### WORK INSTRUCTION
Report every line of the entries that contains the word "theorem".

DATASET RECORDS Block Start

theorem State.deliver_within {K : Mask} {s0 s : State} [Allowed K.regs] [Allowed K.beam] (h : Within K s0 s) (t n : Nat) (h : HeldBlk)
    (buf lo hi : Nat) (vals : Bool) : Within K s0 (State.deliver s t n h buf lo hi vals) := by
  unfold State.deliver
  dsimp only
  repeat' (first
      | with_reducible assumption
      | with_reducible apply within_ite
      | with_reducible apply State.at_within
      | with_reducible apply State.beamMod_within
      | with_reducible apply State.btAdvance_within
      | with_reducible apply State.openBt_within
      | (intro)
      | split
      | (simp +contextual (maxDischargeDepth := 100) only [*, State.at_within, State.beamMod_within, State.btAdvance_within, State.openBt_within,
          within_mk, kept_refl, kept_allowed, within_ite, h, implies_true]; done))

theorem State.readOut_within {K : Mask} {s0 s : State} [Allowed K.regs] [Allowed K.beam] (h : Within K s0 s) (t n : Nat) (h : HeldBlk) (buf : Nat)
    (late rest : Bool) : Within K s0 (State.readOut s t n h buf late rest) := by
  unfold State.readOut
  dsimp only
  repeat' (first
      | with_reducible assumption
      | with_reducible apply within_ite
      | with_reducible apply State.addSpan_within
      | with_reducible apply State.at_within
      | with_reducible apply State.count_within
      | with_reducible apply State.deliver_within
      | with_reducible apply State.forEach_within
      | with_reducible apply State.noteSat_within
      | with_reducible apply State.raise_within
      | with_reducible apply State.readyV_within
      | (intro)
      | split
      | (simp +contextual (maxDischargeDepth := 100) only [*, State.addSpan_within, State.at_within, State.count_within, State.deliver_within,
          State.forEach_within, State.noteSat_within, State.raise_within, State.readyV_within, within_mk, kept_refl, kept_allowed, within_ite, h,
          implies_true]; done))

theorem execBeamReadout_within {K : Mask} {s0 s : State} [Allowed K.regs] [Allowed K.array] [Allowed K.beam] (h : Within K s0 s) (t : Fin 400) :
    WithinO K s0 (execBeamReadout t s) := by
  unfold execBeamReadout
  split <;> simp +contextual (maxDischargeDepth := 100) only [State.readOut_within, State.tileMod_within, within_ite, h, withinO_next]

theorem execLate_within {K : Mask} {s0 s : State} [Allowed K.regs] [Allowed K.ingest] [Allowed K.array] [Allowed K.beam] (h : Within K s0 s)
    (t : Fin 400) (slot b : Nat) : WithinO K s0 (execLate t slot b s) := by
  unfold execLate
  repeat' split
  all_goals simp +contextual (maxDischargeDepth := 100) only [State.beamMod_within, State.doIf_within, State.putBlk_within, State.readOut_within,
      State.showQueue_within, State.tileMod_within, h, implies_true, withinO_next]

theorem State.takeCancelled_within {K : Mask} {s0 s : State} [Allowed K.regs] [Allowed K.beam] (h : Within K s0 s) : Within K s0
    (State.takeCancelled s) := by
  unfold State.takeCancelled
  dsimp only
  repeat' (first
      | with_reducible assumption
      | with_reducible apply within_ite
      | with_reducible apply State.addSpan_within
      | with_reducible apply State.at_within
      | with_reducible apply State.beamMod_within
      | with_reducible apply State.deliver_within
      | with_reducible apply State.forEach_within
      | with_reducible apply State.markFull_within
      | (intro)
      | split
      | (simp +contextual (maxDischargeDepth := 100) only [*, State.addSpan_within, State.at_within, State.beamMod_within, State.deliver_within,
          State.forEach_within, State.markFull_within, within_mk, kept_refl, kept_allowed, within_ite, h, implies_true]; done))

DATASET RECORDS Block End

### TASK OUTPUT
theorem State.deliver_within {K : Mask} {s0 s : State} [Allowed K.regs] [Allowed K.beam] (h : Within K s0 s) (t n : Nat) (h : HeldBlk)
theorem State.readOut_within {K : Mask} {s0 s : State} [Allowed K.regs] [Allowed K.beam] (h : Within K s0 s) (t n : Nat) (h : HeldBlk) (buf : Nat)
theorem execBeamReadout_within {K : Mask} {s0 s : State} [Allowed K.regs] [Allowed K.array] [Allowed K.beam] (h : Within K s0 s) (t : Fin 400) :
theorem execLate_within {K : Mask} {s0 s : State} [Allowed K.regs] [Allowed K.ingest] [Allowed K.array] [Allowed K.beam] (h : Within K s0 s)
theorem State.takeCancelled_within {K : Mask} {s0 s : State} [Allowed K.regs] [Allowed K.beam] (h : Within K s0 s) : Within K s0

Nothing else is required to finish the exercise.